Так размышлял Эспер, выйдя от Кюссе, радуясь, что разговор получился дружеским, не очень долгим, что есть какие-то маломальские перспективы в будущем, которого вообще-то нет, зато есть настоящее, то самое настоящее, ожидающее его на вокзале Сен-Лазар. Не сейчас, а через несколько часов. То есть в будущем, но это ближайшее будущее, и оно уж точно будет.
– Разрешите идти? – отчеканил сержант Эспер Якушев, номер 11366, чуть не проронив: «Мартина. Такая моя, родинушка…»
– Разрешаю, разрешаю, – снисходительно улыбнулся штабной офицер полковник Кюссе, сдержав тайное: «Мари, ma petite chérie, моя малышка».
* * *Проснувшись, Мартина нашла записку: «Вокзал Сен-Лазар. Жду. Едем в Мезон-Лаффит, ко мне, к нам». Внизу Эспер пририсовал солдатика, стоящего под вокзальными часами. Из глаз льются огромные, как чашки, слезы. Обе руки приложены к груди, где находится сердце. Но его там нет. Оно в руках девушки, одетой в форму медсестры. И подпись: «Твой Эспер. 1917 г., 6 мая». На часах указано время свидания.
Да… Иногда для выражения чувств не обязательно складывать поэмы. Достаточно взять в руки карандаш и сделать крошечный рисунок, который, несмотря на карикатурность, будет излучать столько любви и нежности, что и через столетия вызовет ревнивые вздохи у романтичных девушек: «Эх… где бы найти такого Эспера».

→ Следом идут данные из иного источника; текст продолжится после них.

-- ==== Sys2Proof/Laws/State.lean ====
section
/-! SUPPORT. One lemma per field per update of the state, so that no later proof unfolds a record update. -/

namespace Sys2Proof.Machine

@[simp] theorem respond_hallCur (st : Status) (v : Word) (s : State) : (respond st v s).hallCur = s.hallCur := rfl
@[simp] theorem respond_hallPrev (st : Status) (v : Word) (s : State) : (respond st v s).hallPrev = s.hallPrev := rfl
@[simp] theorem respond_countsElapsed (st : Status) (v : Word) (s : State) :
    (respond st v s).countsElapsed = s.countsElapsed := rfl
@[simp] theorem respond_hallOverflow (st : Status) (v : Word) (s : State) :
    (respond st v s).hallOverflow = s.hallOverflow := rfl
@[simp] theorem respond_velocity (st : Status) (v : Word) (s : State) : (respond st v s).velocity = s.velocity := rfl
@[simp] theorem respond_direction (st : Status) (v : Word) (s : State) : (respond st v s).direction = s.direction := rfl
@[simp] theorem respond_rotorPending (st : Status) (v : Word) (s : State) :
    (respond st v s).rotorPending = s.rotorPending := rfl
@[simp] theorem respond_semiAmplitude (st : Status) (v : Word) (s : State) :
    (respond st v s).semiAmplitude = s.semiAmplitude := rfl
@[simp] theorem respond_enabled (st : Status) (v : Word) (s : State) : (respond st v s).enabled = s.enabled := rfl
@[simp] theorem respond_drvFault (st : Status) (v : Word) (s : State) : (respond st v s).drvFault = s.drvFault := rfl
@[simp] theorem respond_commPending (st : Status) (v : Word) (s : State) :
    (respond st v s).commPending = s.commPending := rfl
@[simp] theorem respond_halted (st : Status) (v : Word) (s : State) : (respond st v s).halted = s.halted := rfl
@[simp] theorem respond_servoWidth (st : Status) (v : Word) (s : State) :
    (respond st v s).servoWidth = s.servoWidth := rfl
@[simp] theorem respond_servoPeriod (st : Status) (v : Word) (s : State) :
    (respond st v s).servoPeriod = s.servoPeriod := rfl
@[simp] theorem respond_servoOvfCount (st : Status) (v : Word) (s : State) :
    (respond st v s).servoOvfCount = s.servoOvfCount := rfl
@[simp] theorem respond_lastAmplitude (st : Status) (v : Word) (s : State) :
    (respond st v s).lastAmplitude = s.lastAmplitude := rfl
@[simp] theorem respond_staged (st : Status) (v : Word) (s : State) : (respond st v s).staged = s.staged := rfl
@[simp] theorem respond_active (st : Status) (v : Word) (s : State) : (respond st v s).active = s.active := rfl
@[simp] theorem respond_log (st : Status) (v : Word) (s : State) : (respond st v s).log = s.log := rfl
@[simp] theorem respond_responses (st : Status) (v : Word) (s : State) :
    (respond st v s).responses = s.responses ++ [{ status := st, value := v }] := rfl
@[simp] theorem respond_commands (st : Status) (v : Word) (s : State) : (respond st v s).commands = s.commands := rfl
@[simp] theorem respond_commits (st : Status) (v : Word) (s : State) : (respond st v s).commits = s.commits := rfl
@[simp] theorem respond_cfg (st : Status) (v : Word) (s : State) : (respond st v s).cfg = s.cfg := rfl
@[simp] theorem respond_inputs (st : Status) (v : Word) (s : State) : (respond st v s).inputs = s.inputs := rfl

@[simp] theorem emit_hallCur (e : Event) (s : State) : (emit e s).hallCur = s.hallCur := rfl
@[simp] theorem emit_hallPrev (e : Event) (s : State) : (emit e s).hallPrev = s.hallPrev := rfl
@[simp] theorem emit_countsElapsed (e : Event) (s : State) : (emit e s).countsElapsed = s.countsElapsed := rfl
@[simp] theorem emit_hallOverflow (e : Event) (s : State) : (emit e s).hallOverflow = s.hallOverflow := rfl
@[simp] theorem emit_velocity (e : Event) (s : State) : (emit e s).velocity = s.velocity := rfl
@[simp] theorem emit_direction (e : Event) (s : State) : (emit e s).direction = s.direction := rfl
@[simp] theorem emit_rotorPending (e : Event) (s : State) : (emit e s).rotorPending = s.rotorPending := rfl
@[simp] theorem emit_semiAmplitude (e : Event) (s : State) : (emit e s).semiAmplitude = s.semiAmplitude := rfl
@[simp] theorem emit_enabled (e : Event) (s : State) : (emit e s).enabled = s.enabled := rfl
@[simp] theorem emit_drvFault (e : Event) (s : State) : (emit e s).drvFault = s.drvFault := rfl
@[simp] theorem emit_commPending (e : Event) (s : State) : (emit e s).commPending = s.commPending := rfl
@[simp] theorem emit_halted (e : Event) (s : State) : (emit e s).halted = s.halted := rfl
@[simp] theorem emit_servoWidth (e : Event) (s : State) : (emit e s).servoWidth = s.servoWidth := rfl
@[simp] theorem emit_servoPeriod (e : Event) (s : State) : (emit e s).servoPeriod = s.servoPeriod := rfl
@[simp] theorem emit_servoOvfCount (e : Event) (s : State) : (emit e s).servoOvfCount = s.servoOvfCount := rfl
@[simp] theorem emit_lastAmplitude (e : Event) (s : State) : (emit e s).lastAmplitude = s.lastAmplitude := rfl
@[simp] theorem emit_staged (e : Event) (s : State) : (emit e s).staged = s.staged := rfl
@[simp] theorem emit_active (e : Event) (s : State) : (emit e s).active = s.active := rfl
@[simp] theorem emit_log (e : Event) (s : State) : (emit e s).log = s.log ++ [e] := rfl
@[simp] theorem emit_responses (e : Event) (s : State) : (emit e s).responses = s.responses := rfl
@[simp] theorem emit_commands (e : Event) (s : State) : (emit e s).commands = s.commands := rfl
@[simp] theorem emit_commits (e : Event) (s : State) : (emit e s).commits = s.commits := rfl
@[simp] theorem emit_cfg (e : Event) (s : State) : (emit e s).cfg = s.cfg := rfl
@[simp] theorem emit_inputs (e : Event) (s : State) : (emit e s).inputs = s.inputs := rfl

Мартина вышла из госпиталя немного раньше обычного и, волнуясь, направилась к месту встречи. Их отношения развивались настолько стремительно, что она несколько раз останавливалась: «Нет! Он не придет! Нет!» Но ночной знакомый ждал: в толпе людей под часами выделялась его высокая фигура. Встретились! Это была красивая пара – статные, темноволосые, одетые в соответствии с модой и временем. На нем – военная форма, на ней – шляпка, светлая юбка и такой же светлый жакет. Обычно за такими парочками охотились фотографы, делая из наиболее удачных снимков любовные открытки. Изображения дополнялись розочками, ангелочками и слащавыми подписями: «Мое счастье, искренне ваш».
– Месье! Мадемуазель! Фото на память? Oh! Charmante! – Подбежавший к Мартине и Эсперу фотограф, выхватив опытным взглядом пару в гуще людей, сыпал комплиментами и, не давая времени на размышления, устанавливал аппаратуру.
– С удовольствием! – неожиданно для себя сказал Эспер, слегка приобняв смущенную девушку.
Вокзальная площадь повеселела – это выглянуло капризное парижское солнце. Нежаркое, весеннее, скупое. В парке госпиталя Мишле раздались звуки мандолины, и Василий Смирнов еще успел услышать начало знакомой песни. Силясь вспомнить слова, он так и умер счастливым, к величайшему разочарованию врачей, опровергнув их прогнозы. Его тело положили рядом с Жилем Матте, опять бок о бок, в мертвецкую, о которой все пациенты знали, но никогда не говорили.
В эту самую минуту во французском Безансоне заплакала маленькая девочка, крошка Люлю, а в далекой России тяжело вздохнула пожилая женщина. Николай Калинников достал иконку своего святого, помолился, Этьен Ардэн доел остатки рагу, со вновь вспыхнувшим желанием поглядев на Камиллу. Дмитрий Орлов из Самарской губернии, поглаживая заживающий шрам на шее, в который уж раз читал мартовский номер «Ле пти паризьен» об отречении царя, изредка переспрашивая незнакомые французские слова. Генералы – русские, французские, немецкие и прочие – строчили донесения, рапорты, разрабатывали хитроумные планы, солдаты готовились к бунту. В мире шла война. А двое смеющихся людей позировали для фотографии на память.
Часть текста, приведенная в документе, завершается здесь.